Russia's illicit missiles [Editorial]

Despite President Obama's campaign pledge to "push the reset button" on U.S. relations with Russia, America's dealings with its erstwhile Cold War adversary recently have been anything but smooth. Moscow and Washington clashed last year over Russia's offer of temporary asylum to Edward Snowden, the former NSA contractor who leaked thousands of classified documents to the media. Russia has been at best a reluctant partner in U.S. efforts to resolve the conflict in Syria and negotiate a halt to Iran's nuclear program. And tension between the two countries spiked again just last month over the political crisis in Ukraine.

That's why we're troubled by a report last week that Russia has been secretly testing a new intermediate range missile in apparent violation of a 1987 arms control treaty that has long been considered one of the bedrock accords that helped end the Cold War. If true, the uncovering of a banned weapons system is bound to raise questions about whether Russia can be trusted to live up to its commitments in other areas where the U.S. seeks its cooperation, adding yet another element of contentiousness to the relationship.

The New York Times, which broke the story, suggested that American officials were aware of a possible treaty violation as long ago as 2008, when Russia began flight tests of the RS-26 cruise missile. Although a few of the tests were flown at intercontinental ranges, which would technically qualify the weapon as a long-range missile covered under the New Start Treaty negotiated by the Obama administration, most of the launches have been tested at medium ranges, leading analysts to believe the weapon's primary purpose is to replace the intermediate-range missiles that Russia was required to give up under the 1987 treaty. The treaty, which bans the development, testing or deployment of certain classes of weapons, defines medium-range missiles as weapons with a range of 300 to 3,400 miles.

The revelations of possible cheating by the Russians come at a particularly delicate moment as President Obama seeks to cement additional arms-control agreements with Russian President Vladimir Putin that would make substantial cuts to the two countries' nuclear arsenals. But with reports that Moscow may have violated the 1987 treaty, U.S.-Russian relations are in danger of slipping back into a deep freeze. Some members of Congress are questioning why the administration hasn't complained more vigorously about Russia's apparent treaty violation. In any case, the imbroglio has already made it much less likely that Washington will be able to conclude another major arms deal while Mr. Obama is in office.

Mr. Obama has made arms reduction and nuclear non-proliferation a central tenet of his foreign policy agenda, and he hoped to leave his efforts in that area as a signal achievement of his presidency. But Mr. Putin seems wholly uninterested in resolving the matter to the satisfaction of U.S. officials. The Times reported that Russia has insisted the matter has been investigated and it now considers the case closed.

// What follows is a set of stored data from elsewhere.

/-- An engine owns a line that satisfies p (R128, R149). -/
def State.ownsAny (s : State) (p : Nat → Bool) : Bool :=
  (s.harts ++ s.saved).any (fun h => h.copy.toList.any (fun c => match c with
      | some c => c.lines.any p
      | none => false) || h.accStores.any fun a => a.lines.any p) ||
    s.windows.any fun w => w.contribs.any fun c => p (c.addr / 64)

/-- The save slot of a bundle that waits to resume holds a line that an engine owns, or lies in a region being flipped (R128, R285). -/
def State.slotBusy (s : State) (b : Bundle) : Bool :=
  match b.slot? with
  | none => false
  | some i =>
    let base := (s.ctx b.ctx).slotBase i
    s.ownsAny (fun l => decide (l / 2 ^ 17 = base / 2 ^ 23)) || s.pkg.flips.any fun f => decide (f.1 / 4 = base / 2 ^ 23)

/-- A line of a QCB, a record or a save slot that the Loom would read or write, for its own QCBs and the one that the event is about,
waits for an engine or a flip (R128, R285). -/
def State.loomBusyWith (s : State) (qs : List Word) : Bool :=
  ((qs ++ s.qcbs).any fun q => s.qcbBusy q || s.owned ((s.view q).lastPa / 64)) ||
    (s.loom.jobs.any fun j => s.owned (j.pa / 64) || s.owned (j.pa / 64 + 1) || s.flipping j.pa) ||
    s.loom.bundles.any s.slotBusy

/-- The Loom's own QCBs, records and save slots wait. -/
def State.loomBusy (s : State) : Bool := s.loomBusyWith []

/-- The policy of the boot microcode (R86, R87, R91). A reloaded image decides by its own commands (R92, R93; log 19). -/
def State.policy (s : State) : State :=
  if s.loom.image.isSome then s else (State.grantWants (4 * 144 + 1) s).deferRest.preemptOne

/-- The handling of one event (R83 to R91): words read and checked, priorities brought up to date, bundles placed and
resumed, jobs deferred, at most one bundle pre-empted. `about` is the QCB of the event, where there is one: it is served even when its
last job has just left the list. -/
def State.loomTurnFor (s : State) (about : List Word) : State :=
  let qs := (s.qcbs ++ about).eraseDups
  let s := qs.foldl (fun s q => (s.readView q).checkLinks q) s
  let s := s.checkJobs.refreshPriorities
  let s := s.policy.refreshPriorities
  qs.foldl (fun s q => s.snapshot q) s

/-- The handling of an event that is about no QCB. -/
def State.loomTurn (s : State) : State := s.loomTurnFor []

end Sys2Proof.Machine
end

Moscow's response has been of a piece with a broader pattern of behavior aimed at frustrating U.S. policies abroad and reasserting Russian influence and power after the collapse of the former Soviet Union in 1991. Mr. Putin, who presides over what has evolved into a police state cum kleptocracy that brutally represses dissent, seems to take particular delight in offering cooperation to the U.S. when it suits Russia's interests and poking a stick in the American president's eye when it doesn't. No doubt that same attitude will be on display in magnified form when Mr. Putin presides over the Olympic Winter Games in Sochi this month.

Russia's president should realize, however, that his country's violation of a critical arms control agreement could backfire. When pressed, Russian officials reportedly have tried to justify their need for a banned intermediate-range missile to deter threats on their periphery from China and perhaps Pakistan. That's not likely to reassure Russia's European neighbors, which the 1987 treaty was originally designed to protect. They will undoubtedly take steps to protect themselves against a revived threat from Moscow, including strengthening anti-missile radar and rocket defenses that Russia has long opposed.

China can be counted on not to discount the threat posed by the new Russian missile, and it, too, is likely to boost spending on anti-missile defenses while also beefing up its nuclear deterrent. As for Pakistan, it's already embarked on a reckless expansion of its nuclear weapons arsenal; it's hard to see how Moscow's targeting of that unstable country will make Russia any safer.